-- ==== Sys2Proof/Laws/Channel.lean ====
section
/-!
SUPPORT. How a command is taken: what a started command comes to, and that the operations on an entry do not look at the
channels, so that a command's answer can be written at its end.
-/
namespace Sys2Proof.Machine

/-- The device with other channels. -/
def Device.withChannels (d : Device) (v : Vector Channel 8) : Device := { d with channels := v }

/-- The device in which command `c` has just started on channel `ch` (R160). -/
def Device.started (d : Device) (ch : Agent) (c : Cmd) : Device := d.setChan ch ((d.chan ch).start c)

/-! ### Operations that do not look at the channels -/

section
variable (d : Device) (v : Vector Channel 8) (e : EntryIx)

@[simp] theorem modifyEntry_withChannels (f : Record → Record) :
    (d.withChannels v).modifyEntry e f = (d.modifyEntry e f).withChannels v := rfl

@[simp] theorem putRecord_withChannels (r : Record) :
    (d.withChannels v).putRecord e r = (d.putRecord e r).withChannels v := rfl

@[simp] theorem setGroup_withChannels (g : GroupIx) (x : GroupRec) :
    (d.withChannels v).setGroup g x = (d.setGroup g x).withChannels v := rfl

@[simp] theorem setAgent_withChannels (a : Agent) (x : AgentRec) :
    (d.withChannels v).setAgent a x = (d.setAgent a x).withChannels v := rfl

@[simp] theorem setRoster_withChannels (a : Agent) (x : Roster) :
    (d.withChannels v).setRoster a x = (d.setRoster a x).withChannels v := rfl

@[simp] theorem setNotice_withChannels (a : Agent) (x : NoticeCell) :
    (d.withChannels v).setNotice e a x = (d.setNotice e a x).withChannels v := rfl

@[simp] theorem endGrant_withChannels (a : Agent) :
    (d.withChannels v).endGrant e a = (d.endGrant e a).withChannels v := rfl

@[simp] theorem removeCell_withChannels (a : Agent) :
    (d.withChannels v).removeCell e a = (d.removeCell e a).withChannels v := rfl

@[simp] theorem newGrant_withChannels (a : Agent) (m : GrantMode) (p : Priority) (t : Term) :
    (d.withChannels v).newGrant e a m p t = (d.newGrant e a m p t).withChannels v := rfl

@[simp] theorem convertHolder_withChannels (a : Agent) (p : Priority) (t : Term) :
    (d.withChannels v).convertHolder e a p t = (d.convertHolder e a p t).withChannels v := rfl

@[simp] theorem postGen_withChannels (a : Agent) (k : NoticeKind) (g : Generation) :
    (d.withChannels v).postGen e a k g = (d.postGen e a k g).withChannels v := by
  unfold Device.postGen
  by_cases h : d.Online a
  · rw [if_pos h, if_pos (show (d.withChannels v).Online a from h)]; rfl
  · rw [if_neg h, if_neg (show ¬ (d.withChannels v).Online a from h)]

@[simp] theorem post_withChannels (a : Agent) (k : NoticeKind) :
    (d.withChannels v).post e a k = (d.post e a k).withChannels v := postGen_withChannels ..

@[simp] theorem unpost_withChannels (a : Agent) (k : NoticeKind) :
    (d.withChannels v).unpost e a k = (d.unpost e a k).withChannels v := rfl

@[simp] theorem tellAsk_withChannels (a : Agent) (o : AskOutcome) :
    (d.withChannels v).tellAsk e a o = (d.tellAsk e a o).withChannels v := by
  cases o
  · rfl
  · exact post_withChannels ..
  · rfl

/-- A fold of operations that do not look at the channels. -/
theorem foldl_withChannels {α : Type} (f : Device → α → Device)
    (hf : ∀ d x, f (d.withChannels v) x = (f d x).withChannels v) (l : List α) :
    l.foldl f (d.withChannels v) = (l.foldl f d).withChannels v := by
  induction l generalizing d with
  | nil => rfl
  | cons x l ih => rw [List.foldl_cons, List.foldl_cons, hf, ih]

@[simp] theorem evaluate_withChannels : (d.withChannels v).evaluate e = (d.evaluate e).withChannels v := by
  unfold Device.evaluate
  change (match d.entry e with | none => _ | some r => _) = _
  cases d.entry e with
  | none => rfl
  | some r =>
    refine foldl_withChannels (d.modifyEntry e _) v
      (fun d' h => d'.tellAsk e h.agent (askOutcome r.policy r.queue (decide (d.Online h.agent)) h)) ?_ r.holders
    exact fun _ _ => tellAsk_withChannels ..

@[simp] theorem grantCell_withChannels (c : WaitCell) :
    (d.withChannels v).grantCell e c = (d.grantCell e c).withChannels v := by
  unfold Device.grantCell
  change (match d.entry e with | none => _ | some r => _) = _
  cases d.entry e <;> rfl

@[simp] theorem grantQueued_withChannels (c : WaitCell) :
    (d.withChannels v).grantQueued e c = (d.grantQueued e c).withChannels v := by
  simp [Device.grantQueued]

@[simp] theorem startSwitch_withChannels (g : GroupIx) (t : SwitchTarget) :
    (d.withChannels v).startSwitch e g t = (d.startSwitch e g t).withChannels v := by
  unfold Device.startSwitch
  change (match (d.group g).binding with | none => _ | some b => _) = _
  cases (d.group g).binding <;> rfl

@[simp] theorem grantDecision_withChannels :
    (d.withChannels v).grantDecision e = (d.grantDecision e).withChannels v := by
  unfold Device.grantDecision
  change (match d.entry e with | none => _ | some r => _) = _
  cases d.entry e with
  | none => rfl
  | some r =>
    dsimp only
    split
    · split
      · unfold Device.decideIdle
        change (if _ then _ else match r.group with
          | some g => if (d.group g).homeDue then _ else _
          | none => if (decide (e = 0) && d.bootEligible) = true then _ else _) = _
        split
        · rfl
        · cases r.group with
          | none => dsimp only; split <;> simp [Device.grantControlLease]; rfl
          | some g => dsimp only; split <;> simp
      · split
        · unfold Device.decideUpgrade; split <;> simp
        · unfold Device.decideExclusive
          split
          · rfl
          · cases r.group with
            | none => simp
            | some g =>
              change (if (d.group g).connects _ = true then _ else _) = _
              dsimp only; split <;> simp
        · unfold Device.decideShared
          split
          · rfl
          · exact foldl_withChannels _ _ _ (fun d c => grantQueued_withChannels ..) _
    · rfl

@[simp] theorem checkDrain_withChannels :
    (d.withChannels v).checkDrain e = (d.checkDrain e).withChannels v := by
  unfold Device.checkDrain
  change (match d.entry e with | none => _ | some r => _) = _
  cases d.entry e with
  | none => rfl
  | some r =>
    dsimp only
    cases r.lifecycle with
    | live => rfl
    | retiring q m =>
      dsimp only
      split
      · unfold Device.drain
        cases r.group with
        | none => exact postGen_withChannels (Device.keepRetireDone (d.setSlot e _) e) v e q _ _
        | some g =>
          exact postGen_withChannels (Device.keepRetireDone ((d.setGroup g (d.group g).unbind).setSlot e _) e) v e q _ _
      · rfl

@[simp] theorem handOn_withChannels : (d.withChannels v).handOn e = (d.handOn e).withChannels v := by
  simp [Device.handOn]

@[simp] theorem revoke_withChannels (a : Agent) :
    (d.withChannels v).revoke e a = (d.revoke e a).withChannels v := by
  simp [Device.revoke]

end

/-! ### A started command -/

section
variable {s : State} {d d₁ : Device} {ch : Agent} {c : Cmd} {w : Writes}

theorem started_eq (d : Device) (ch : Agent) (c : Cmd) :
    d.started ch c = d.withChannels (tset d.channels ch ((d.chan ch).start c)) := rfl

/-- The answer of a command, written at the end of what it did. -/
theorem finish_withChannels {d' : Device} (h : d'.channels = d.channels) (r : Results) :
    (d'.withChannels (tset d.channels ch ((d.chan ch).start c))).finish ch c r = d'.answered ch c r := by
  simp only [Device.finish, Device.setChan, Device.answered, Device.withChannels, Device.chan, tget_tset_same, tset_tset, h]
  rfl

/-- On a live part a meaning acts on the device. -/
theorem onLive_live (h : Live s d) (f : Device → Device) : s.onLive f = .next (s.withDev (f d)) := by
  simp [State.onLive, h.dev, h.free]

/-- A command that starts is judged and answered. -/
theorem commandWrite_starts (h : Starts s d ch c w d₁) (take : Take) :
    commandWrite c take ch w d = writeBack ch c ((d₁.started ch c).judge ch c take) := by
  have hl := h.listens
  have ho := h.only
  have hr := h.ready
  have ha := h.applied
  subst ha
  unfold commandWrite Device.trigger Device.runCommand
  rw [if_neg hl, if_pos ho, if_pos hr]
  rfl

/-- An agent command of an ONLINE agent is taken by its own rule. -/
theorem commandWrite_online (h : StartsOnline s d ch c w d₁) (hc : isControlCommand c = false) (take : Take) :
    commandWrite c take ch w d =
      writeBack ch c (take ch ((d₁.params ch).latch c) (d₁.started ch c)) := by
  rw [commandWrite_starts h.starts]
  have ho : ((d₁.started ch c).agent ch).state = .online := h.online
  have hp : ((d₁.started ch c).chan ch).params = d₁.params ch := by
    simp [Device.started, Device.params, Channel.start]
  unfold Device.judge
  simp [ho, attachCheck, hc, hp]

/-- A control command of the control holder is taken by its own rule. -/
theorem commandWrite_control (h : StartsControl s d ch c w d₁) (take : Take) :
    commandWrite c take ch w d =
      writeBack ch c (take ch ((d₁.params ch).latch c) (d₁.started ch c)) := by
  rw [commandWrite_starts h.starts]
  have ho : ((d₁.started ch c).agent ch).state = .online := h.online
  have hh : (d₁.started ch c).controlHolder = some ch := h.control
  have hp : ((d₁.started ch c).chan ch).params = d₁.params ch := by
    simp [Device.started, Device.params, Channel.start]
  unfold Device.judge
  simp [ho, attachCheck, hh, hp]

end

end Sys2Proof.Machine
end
# # # #
_EXERCISE INSTRUCTIONS_
Would you restate, word for word, every line of the listing from its first line through the line with "(d.withChannels v).putRecord e"?

_TASK OUTPUT_
-- ==== Sys2Proof/Laws/Channel.lean ====
section
/-!
SUPPORT. How a command is taken: what a started command comes to, and that the operations on an entry do not look at the
channels, so that a command's answer can be written at its end.
-/
namespace Sys2Proof.Machine

/-- The device with other channels. -/
def Device.withChannels (d : Device) (v : Vector Channel 8) : Device := { d with channels := v }

/-- The device in which command `c` has just started on channel `ch` (R160). -/
def Device.started (d : Device) (ch : Agent) (c : Cmd) : Device := d.setChan ch ((d.chan ch).start c)

/-! ### Operations that do not look at the channels -/

section
variable (d : Device) (v : Vector Channel 8) (e : EntryIx)

@[simp] theorem modifyEntry_withChannels (f : Record → Record) :
    (d.withChannels v).modifyEntry e f = (d.modifyEntry e f).withChannels v := rfl

@[simp] theorem putRecord_withChannels (r : Record) :
    (d.withChannels v).putRecord e r = (d.putRecord e r).withChannels v := rfl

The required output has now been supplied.